Delighted to see this thread - it's so good to read some positive feedback as regards motorhome aftercare.

We have a 24 year old Hymer and have been told to take it to Hymer headquarters at Bad Waldsee just so they can have a look. By all accounts, they are so heavily into their Hymers that they love to see an old van still in original condition and good working order.

Always felt a bit silly at the thought of it but you've given me the courage to drop them a line and arrange to make a visit.


----------



## ianhibs (May 1, 2005)

JackieO said:


> Delighted to see this thread - it's so good to read some positive feedback as regards motorhome aftercare.
> 
> We have a 24 year old Hymer and have been told to take it to Hymer headquarters at Bad Waldsee just so they can have a look. By all accounts, they are so heavily into their Hymers that they love to see an old van still in original condition and good working order.
> 
> Always felt a bit silly at the thought of it but you've given me the courage to drop them a line and arrange to make a visit.


Hi there JackieO

You won't be alone there. There were a number of older models in the stellplatz and I'm sure you'll get a warm welcome. Remember you can stay there for free even if you don't need work done. And they speak good English

I think the point here is that the guys there really do know their Hymers and can usually sort you out quickly if you have a problem.

Ian

PS Pippin - I think you've got the right street but the curves are at each corner.


----------



## JackieP (Oct 15, 2006)

Well, we called in our way up north and were most impressed with the service and Stellplatz.

We've had an intermittent fault with the 12volt and called in on the off-chance they could look at it. We arrived yesterday afternoon, the place was packed and I was none too hopeful but Bill headed off to the office and came back with a lovely young man who said he would book us in for 7.30 this morning.

We took advantage of the free Stellplatz, electricity and wi-fi and settled down. True to his word he came at 7.30 this morning and took the van to the workshop and us to the customer service where we were given tea/coffee before being given a voucher for breakfast at a nearby bakery.

The job was finished in a couple of hours and they also gave our heater a good clean and replaced a kitchen light that we didn't even know was faulty.

They were delighted to see such an old van in good condition and one of the mechanics was old enough to have done his apprentiship when ours first came out.

Excellent service, friendly workforce and a pleasure to do business with. Would fully recommend anyone making a visit if they are on the area.


----------



## Bob45 (Jan 22, 2007)

*Hymer Dealership in Bordeaux*

We had a problem with a dripping tap in the bathroom in our Hymer in France last year. We were near Bordeaux so I used our satnav to find the dealership and turned up on Saturday morning at 9.15. They had a mechanic investigate the problem. He diagnosed a faulty tap and replaced it straight away. We were off on the road by 10.30.

Durrwang honoured the guarantee as well. Great service.

Bob


----------



## icer (Dec 11, 2006)

I must say that this is a very interesting thread. 
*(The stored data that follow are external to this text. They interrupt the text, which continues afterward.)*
-- ==== Sys2Proof/Machine/Topology.lean ====
section
/-! DEFINITION. The Topology Evaluator: effective states of apparatus, islands, source marks, side attributes and the
DEGRADED marking (chapter 03). Nothing here is kept after an evaluation (R42). -/

namespace Sys2Proof.Machine

open Sys2Proof

/-- The effective state of an apparatus for one computation (R43). -/
inductive EdgeState where
  | closed
  | opened
  | maybe
  deriving DecidableEq, Repr

/-- The effective state by claim, value and acceptability (R43, R44). -/
def edgeState (m : Mask) (r : ApparatusRecord) : EdgeState :=
  if r.claim.isSome then .maybe
  else if acceptable m (effectiveQuality r) then
    match effectiveValue r with
    | .closed => .closed
    | .opened => .opened
    | _ => .maybe
  else .maybe

/-- An apparatus other than X, with its nodes and its record: an edge of the graph (R45, R46). The node B of an earth
switch is EARTH, node 0. -/
structure Edge where
  a : Nat
  b : Nat
  state : EdgeState
  quality : Quality
  deriving DecidableEq, Repr

/-- The edges of a computation for apparatus `x` under a mask: every declared apparatus but X (R43, R45). -/
def State.edges (s : State) (m : Mask) (x : Nat) : List Edge :=
  match s.working with
  | some d =>
    (d.apparatus.filter fun y => y.number != x).map fun y =>
      ⟨y.nodeA, y.nodeB, edgeState m (s.record y.number), effectiveQuality (s.record y.number)⟩
  | none => []

/-- An edge can be followed from a node of the set: EARTH is a sink, and no edge is followed out of it (R47, R49). -/
def followable (set : List Nat) (e : Nat × Nat) : Bool :=
  (e.1 != 0 && set.contains e.1) || (e.2 != 0 && set.contains e.2)

/-- Grow a set of nodes along edges (R47): each round follows every edge that can be followed and keeps the others;
`fuel` is the number of edges, since a round that follows none ends the walk. -/
def grow : Nat → List (Nat × Nat) → List Nat → List Nat
  | 0, _, set => set
  | fuel + 1, edges, set =>
    let here := edges.filter (followable set)
    if here.isEmpty then set
    else grow fuel (edges.filter fun e => !followable set e) (here.foldl (fun acc e => (acc.insert e.1).insert e.2) set)

/-- The island of a node along the given edges (R47, R48). -/
def island (edges : List (Nat × Nat)) (n : Nat) : List Nat :=
  grow edges.length edges [n]

/-- The solid edges: state CLOSED (R46). -/
def solidEdges (edges : List Edge) : List (Nat × Nat) :=
  (edges.filter fun e => e.state = .closed).map fun e => (e.a, e.b)

/-- The passable edges: state CLOSED or MAYBE (R46). -/
def passableEdges (edges : List Edge) : List (Nat × Nat) :=
  (edges.filter fun e => e.state != .opened).map fun e => (e.a, e.b)

/-- The record of a node; that of a node without one reads NONE and STALE (R28). -/
def State.nodeRecord (s : State) (n : Nat) : NodeRecord :=
  (Table.get s.nodes n).getD ⟨.unreported, false, none, none⟩

/-- A node is live-sure: PRESENT with acceptable quality (R50). -/
def State.liveSure (s : State) (m : Mask) (n : Nat) : Bool :=
  let r := s.nodeRecord n
  r.indication = .present && acceptable m (nodeQuality r)

/-- A node is live-possible: live-sure, or a LINE or XFMR node that is not ABSENT with acceptable quality (R51). -/
def State.livePossible (s : State) (m : Mask) (n : Nat) : Bool :=
  let r := s.nodeRecord n
  s.liveSure m n ||
    ((match s.nodeDesc n with
      | some d => d.kind = .line || d.kind = .xfmr
      | none => false)
      && !(r.indication = .absent && acceptable m (nodeQuality r)))

/-- A node is of kind BUS. -/
def State.isBus (s : State) (n : Nat) : Bool :=
  match s.nodeDesc n with
  | some d => d.kind = .bus
  | none => false

/-- src(N) from the solid and wide island of the side (R53). -/
def State.src (s : State) (m : Mask) (solid wide : List Nat) : Tri :=
  triBetween (solid.any (s.liveSure m)) (wide.any (s.livePossible m))

/-- gnd(N) (R54). -/
def gnd (solid wide : List Nat) : Tri :=
  triBetween (solid.contains 0) (wide.contains 0)

/-- bus(N), a plain attribute (R55). -/
def State.busOf (s : State) (wide : List Nat) : Bool :=
  wide.any s.isBus

/-- floating(N): src=NO AND gnd=NO AND bus is NO (R56). -/
def floating (src gnd : Tri) (bus : Bool) : Tri :=
  triAnd (triAnd (triNot src) (triNot gnd)) (triOf (!bus))

/-- The attributes of one side (R59). -/
structure SideAttributes where
  src : Tri
  gnd : Tri
  bus : Bool
  floating : Tri
  deriving DecidableEq, Repr

/-- The topology result (R59). -/
structure Topology where
  a : SideAttributes
  b : SideAttributes
  bridged : Tri
  degraded : Bool
  deriving DecidableEq, Repr

/-- The attributes of a side from its islands. -/
def State.sideAttributes (s : State) (m : Mask) (solid wide : List Nat) : SideAttributes :=
  let src := s.src m solid wide
  let g := gnd solid wide
  let bus := s.busOf wide
  ⟨src, g, bus, floating src g bus⟩

/-- An edge makes the computation DEGRADED: it was given CLOSED or OPEN on TEST or SUBSTITUTED quality, and has a
node other than EARTH in the wide islands (R58). -/
def degrades (wide : List Nat) (e : Edge) : Bool :=
  e.state != .maybe && (e.quality = .test || e.quality = .substituted)
    && ((e.a != 0 && wide.contains e.a) || (e.b != 0 && wide.contains e.b))

/-- One topology computation for an apparatus record under a mask, over the tables as they stand (R42 to R59). -/
def State.topology (s : State) (m : Mask) (x : ApparatusDesc) : Topology :=
  let edges := s.edges m x.number
  let solidA := island (solidEdges edges) x.nodeA
  let wideA := island (passableEdges edges) x.nodeA
  let solidB := island (solidEdges edges) x.nodeB
  let wideB := island (passableEdges edges) x.nodeB
  { a := s.sideAttributes m solidA wideA
    b := s.sideAttributes m solidB wideB
    bridged := triBetween (solidA.contains x.nodeB) (wideA.contains x.nodeB)
    degraded := edges.any (degrades (wideA ++ wideB)) }

end Sys2Proof.Machine
end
For those of you who are out of warranty, what sort of charges do they make? 

The idea of hymer giving the vehicle the once over appeals to me. 

ian


----------



## CurlyBoy (Jan 13, 2008)

*Hymer*

Just for comparison, our previous MH was an Elldis, had to return it to the factory for lots of faults, they couldn't even provide somewhere for me to wait while they "repaired" the MH. I had to tramp the streets of Conset all day in the pouring rain! Hence our MH is a Hymer.
curlyboy"


----------



## MyGalSal (Dec 8, 2008)

Sorry, can't answer 'out of warranty' query but can't praise Hymer HQ at Bad Waldsee enough. We dropped in there after a visit to Dusseldorf and we were very well looked even after arriving without prior notice or booking, unlike Brownhills, Newark but that is another story.
We were so impressed that come June we are going ALL the way to Bad Waldsee for our annual habitation check.
I am sure whatever you need they will have the answer for. Our costs for having a bike rack fitted were in line with UK prices. Whilst they had the van they also fixed a couple of things we hadn't even mentioned. All handled efficiently - and with a smile!!

Sal


----------



## Bob45 (Jan 22, 2007)

*Hymer Dealership in Bordeaux*

We had a problem with a dripping tap in the bathroom in our Hymer in France last year. We were near Bordeaux so I used our satnav to find the dealership and turned up on Saturday morning at 9.15. They had a mechanic investigate the problem. He diagnosed a faulty tap and replaced it straight away. We were off on the road by 10.30.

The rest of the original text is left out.